Abstract
A pneumatic system that eliminates stops due to dirt in the lasers of an Autonomous Drilling Machine uses the resources of the equipment (Compressed Air) to maintain a positive pressure inside the metal protectors of the lasers, thus preventing the entry of dust in suspension and keeping the lasers clean. This avoids unduly stops of the machine due to dust contamination. The system uses a pneumatic control board connected through a flexible line to the machine's compressor's manifold, a frame, a pressure regulator, and a filter. The protectors for the lasers have perforations that allow the installation of diffusors. The diffusors are installed in the protectors to allow entrance of contamination-free compressed air. A flexible line, with its fittings and couplings, connects the pneumatic control board to each of the diffusors.
Claims
1. A pneumatic dust suppression system for Laser Scanners in an Autonomous Drilling Machine, said pneumatic dust suppression system comprising: a. a pneumatic control board connected through a flexible line to the machine's compressor's manifold; b. a frame for the pneumatic board; c. a pressure regulator and filter; d. a protector for each laser present in the machine, said protector having perforations to allow installation of one or more diffusors per protector; e. a plurality of diffusors installed in said perforations to allow entrance of contamination-free compressed air into said protectors; f. a flexible line, fittings and couplings connecting said pneumatic control board to each of said diffusors; and g. a plurality of valves to regulate the passage of compressed air from said compressor to said diffusors obtaining an airflow of 10 to 120 PSI into each of the protectors.
Description
BRIEF DESCRIPTION OF THE DRAWINGS
[0034] FIG. 1 is a unilineal diagram of an embodiment of a Dust Suppression System for Encapsulated Laser Scanners in Autonomous Drilling Machines.

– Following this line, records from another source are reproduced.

/-- `FLOW_TIMEOUT` (R388): 2 s from the first transmission. Whether host memory has performed it, which needs
its turn and a link to the host as ever, is a free choice, which a query then tells (R405). -/
def State.timeout (s : State) (flow seq : Nat) : State :=
  match (s.flow flow).open'.find? fun x => x.seq == seq with
  | none => s
  | some a =>
    if s.us ≤ a.first + 2000000 || !a.sent then s
    else if extRoute a.pa == 1024 && a.kind != .load then
      let (drawn, s) := s.draw
      let late := drawn && (s.flow flow).turn a && !s.linksDown
      (if late then (s.hostDo (a.pa % 2 ^ 50) a.req).1.performed a (.done []) else s).endAccess flow a 0 none (some late)
    else s.endAccess flow a 0 none none

def execFlowTimeout (flow seq : Nat) (s : State) : Host.Outcome State Fault Refusal := .next (s.timeout flow seq)

/-- The ports that an access may use and that are up. -/
def State.portsOf (s : State) (a : FlowAcc) : List Nat :=
  (routePorts a.entry).filter fun k => (listGet Port.init s.ports k).st == .up

/-- `FLOW_RETRANSMIT` (R391): after 200 µs, by another path if there is one. -/
def State.retransmit (s : State) (flow seq port : Nat) : State :=
  match (s.flow flow).open'.find? fun x => x.seq == seq with
  | none => s
  | some a =>
    let ps := s.portsOf a
    if s.us ≤ a.last + 200 || !ps.contains port || !a.sent || (port == a.port && ps.any (· != a.port)) then s
    else
      let a' : FlowAcc := { a with last := s.us, port := port }
      (s.modFlow flow fun f => { f with open' := f.open'.map fun x => if x.seq == seq then a' else x }).transmit flow a'

def execFlowRetransmit (flow seq port : Nat) (s : State) : Host.Outcome State Fault Refusal :=
  .next (s.retransmit flow seq port)

/-! ## Links (R389 to R391) -/

/-- What becomes of an access that has not left: it keeps to its port unless that is down, and leaves by it once it is up (R391). -/
def State.rerouted (s : State) (a : FlowAcc) : FlowAcc :=
  if a.sent then a
  else
    let p := if (listGet Port.init s.ports a.port).st == .down then s.pickPort a.entry 99 else a.port
    if s.portUp p then { a with port := p, first := s.us, last := s.us, sent := true } else { a with port := p }

/-- A port has changed its state: what a link that retrained, or a route whose ports were all down, has held leaves, each flow in its order. What
has left already is sent again after 200 µs (R391). -/
def State.flush (s : State) : State :=
  let held := (List.range s.flows.length).flatMap fun i => ((s.flow i).open'.filter fun a => !a.sent).map fun a => (i, a.seq)
  let s : State := { s with flows := s.flows.map fun f => { f with open' := f.open'.map s.rerouted } }
  held.foldl (fun s x => ((s.flow x.1).open'.find? fun a => a.seq == x.2).elim s (s.transmit x.1)) s

/-- A port is declared down: the traffic that it holds goes over the other ports that each route allows, and the host is told (R391, R413). -/
def State.portDown (s : State) (k : Nat) : State := (s.modPort k fun p => { p with st := .down }).flush.devEvent 8 0 0 [k]

/-- `LINK_RETRAIN` (R391). -/
def execLinkRetrain (port : Nat) (s : State) : Host.Outcome State Fault Refusal :=
  .next (if (listGet Port.init s.ports port).st == .up then s.modPort port fun p => { p with st := .training s.us } else s)

/-- `RETRAIN_BOUND` (R391): the link resumes within 50 µs, or is down. -/
def execRetrainBound (port : Nat) (up : Bool) (s : State) : Host.Outcome State Fault Refusal :=
  .next
    (match (listGet Port.init s.ports port).st with
     | .training t =>
       if up then (if s.us ≤ t + 50 then (s.modPort port fun p => { p with st := .up, fails := (0, 0) }).flush else s)
       else (if t + 50 < s.us then s.portDown port else s)
     | _ => s)

/-- `FLIT_TAG_FAIL` (R390): the flit is sent again; eight in a row in one direction take the link down. No flit passes a port that is not up. -/
def execFlitTagFail (port : Nat) (dir : Bool) (s : State) : Host.Outcome State Fault Refusal :=
  .next
    (if !s.portUp port then s
     else
       let s := s.flits port dir 1 false
       if 8 ≤ ofDir dir (listGet Port.init s.ports port).fails then s.portDown port else s)

/-- `LINK_REKEY` (R389). -/
def execLinkRekey (port : Nat) (dir : Bool) (s : State) : Host.Outcome State Fault Refusal :=
  .next (if (listGet Port.init s.ports port).st != .up then s else s.modPort port fun p => p.rekey dir s.us)

/-- `FABRIC_PORT_DOWN` (R391, R413): a port is lost. -/
def execFabricPortDown (port : Nat) (s : State) : Host.Outcome State Fault Refusal :=
  .next (if decide (18 ≤ port) || (listGet Port.init s.ports port).st == .down then s else s.portDown port)

/-! ## Incoming accesses (R125, R385, R387, R392) -/

/-- Follow pointers at the target: the first is the address of the packet, the others are virtual addresses of the target slot. -/
def State.chaseHere (s : State) (tslot off pa hops : Nat) : State × Chase :=
  let a := pa + off
  if isExt a || !s.backed a || s.frameSlot (a / 65536) != some tslot || decide (24 < a % 32) || s.poisoned a then
    (s, ⟨pa, 0, true, none, []⟩)
  else
    let (s, x) := (s.homeToken a).physLoad a 8
    s.chaseFrom tslot off (fun _ => none) (fun _ => false) (hops - 1) ⟨x, 1, false, none, []⟩

/-- The commutative range of a slot that an element at a physical address belongs to, whichever of its pages maps it (R93). -/
def State.rangeAt (s : State) (tslot pa n : Nat) : Option CrRange :=
  (s.slot? tslot).bind fun a => a.ranges.find? fun r => crBytes r.op == n && pa % n == 0 &&
    (List.range (r.len / 65536 + 2)).any fun i =>
      let va := (r.base / 65536 + i) * 65536 + pa % 65536
      decide (r.base ≤ va) && decide (va < r.base + r.len) &&
      (match s.walk tslot va with
       | .leaf l => l.pa va == pa
       | .fault _ => false)

/-- Fold a contribution of a peer into the home value (R94; DEDUCED, log entry 43). -/
def State.foldHome (s : State) (pa : Nat) (op : CrOp) (x : Nat) : State :=
  let n := crBytes op
  (s.tokHome pa).wrMem pa (toBytes n (crCombine op (s.rdMem pa n) x))

/-- Perform one packet at its home slice, or take a message of an engine; none while a page's state holds it back, or a message waits. -/
def State.serve (s : State) (p : RemPkt) : State × Option RemAns :=
  let pa := p.pa
  if isMsg p.req then
    match p.req with
    | .engine m => match s.hear m with
      | (s, true) => (s, some (.done []))
      | (s, false) => (s, none)
    | _ => (s, none)
  else if isExt pa || !s.backed pa || s.frameSlot (pa / 65536) != some p.tslot then (s, some .refused)
  else
    let writes := match p.req with
      | .load _ | .ropChase _ _ => false
      | _ => true
    let reads := match p.req with
      | .load _ | .atomic _ _ _ _ | .ropCas _ _ | .ropEnq _ => true
      | _ => false
    if (writes && s.sealedLine pa) || (reads && s.poisoned pa) then (s, some .refused)
    else
      match p.req with
      | .load n =>
        let (s, x) := (s.homeToken pa).physLoad pa n
        (s, some (.done (splitDWords ((n + 7) / 8) x)))
      | .store n d => ((s.tokHome pa).physStore pa (toBytes n d.toNat), some (.done []))
      | .sector m bs => ((s.tokHome pa).physSector (pa / 32 * 32) m ((List.range 32).foldl (fun t i => mset 0 t i (listGet 0 bs i)) []),
          some (.done []))
      | .atomic op w b c =>
        let (s, old) := s.atomAt pa op w b.toNat c.toNat
        (s, some (.done [BitVec.ofNat 64 old]))
      | .contrib w d =>
        match s.rangeAt p.tslot pa (if w then 8 else 4) with
        | some r => (s.foldHome pa r.op d.toNat, some (.done []))
        | none => (s, some .refused)
      | .ropCas cmp new =>
        let (s, old) := s.ropCasAt pa cmp new
        (s, some (.done old))
      | .ropEnq node =>
        match s.ropEnqFind p.tslot pa node.toNat fun _ => none with
        | (s, .ok (n, t, old)) => (s.ropEnqDo pa node.toNat n t, some (.done [BitVec.ofNat 64 old]))
        | (s, .error (.park _)) => (s, none)
        | (s, .error _) => (s, some .refused)
      | .ropChase hops off =>
        match s.chaseHere p.tslot off pa hops with
        | (s, ⟨x, n, bad, none, _⟩) => (s, some (.done [BitVec.ofNat 64 x, BitVec.ofNat 64 (n + b2n bad * 2 ^ 31)]))
        | (_, ⟨_, _, _, some _, _⟩) => (s, none)
      | .engine _ => (s, none)

def Rob.fresh (dev flow : Nat) : Rob := ⟨dev, flow, 0, [], [], []⟩

def State.rob (s : State) (dev flow : Nat) : Rob :=
  (s.robs.find? fun r => r.dev == dev && r.flow == flow).getD (Rob.fresh dev flow)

[0035] FIG. 2 shows different perspectives of a modified laser metal protector in an embodiment of a Dust Suppression System for Encapsulated Laser Scanners in Autonomous Drilling Machines, showing the location of the diffusors.
[0036] FIG. 3A is a perspective view of a diffusor for using it in an embodiment of a Dust Suppression System for Encapsulated Laser Scanners in Autonomous Drilling Machines.
[0037] FIG. 3B is a side view of a modified laser metal protector in an embodiment of a Dust Suppression System for Encapsulated Laser Scanners in Autonomous Drilling Machines, showing the location of the diffusors.
[0038] FIG. 3C is a front view of a modified laser metal protector in an embodiment of a Dust Suppression System for Encapsulated Laser Scanners in Autonomous Drilling Machines, showing the location of the diffusors.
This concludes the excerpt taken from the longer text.